Returns: required sample size
"""

# Z-score for significance level (two-tailed)
z_alpha = norm.ppf(1 - significance_level / 2)

# Z-score for power
z_beta = norm.ppf(power)

p1 = baseline_proportion
p2 = baseline_proportion + minimum_effect_size

# Pooled proportion
p_pool = (p1 + p2) / 2

# Sample size formula for binary proportion
numerator = (z_alpha + z_beta) ** 2 * (p1 * (1 - p1) + p2 * (1 - p2))
denominator = (p1 - p2) ** 2

return math.ceil(numerator / denominator)

# Example: baseline 75% accuracy, want to detect 3% improvement with 80% power
sample_size = compute_sample_size_for_proportion(
baseline_proportion=0.75,
minimum_effect_size=0.03,
significance_level=0.05,
power=0.80
)

print(f"Required sample size: {sample_size}")
# Output: Required sample size: 1036
# Interpretation: You need ~1000 examples to reliably detect a 3% improvement

This is crucial: if your golden dataset has only 100 examples but you want to detect a 3% improvement, you're underpowered (high chance of missing real improvements).
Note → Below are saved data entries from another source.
-- ==== Sys2Proof/Machine/Dispatch.lean ====
section
/-!
DEFINITION. One arm per command: each calls the meaning of its row.
-/
namespace Sys2Proof.Machine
Plan your golden dataset size based on the improvements you care about detecting.

Hypothesis Testing: Null and Alternative Hypotheses

Set up the statistical test as a hypothesis:

  • Null hypothesis (H0): Model v2 = Model v1 (no real improvement)
  • Alternative hypothesis (H1): Model v2 > Model v1 (improvement exists)

Then run a test to reject or fail to reject H0.

from scipy.stats import binom_test, chi2_contingency

def test_improvement_binomial(
improved: int,
total: int,
baseline_rate: float = 0.5,
alternative: str = 'greater'
) -> dict:
"""
Binomial test: Did model v2 show improvement over baseline?

improved: number of examples where v2 beats v1
total: total examples evaluated
baseline_rate: if no real difference, expect baseline_rate wins (0.5 for tied)
alternative: 'greater' (v2 better), 'less' (v2 worse), 'two-sided' (different)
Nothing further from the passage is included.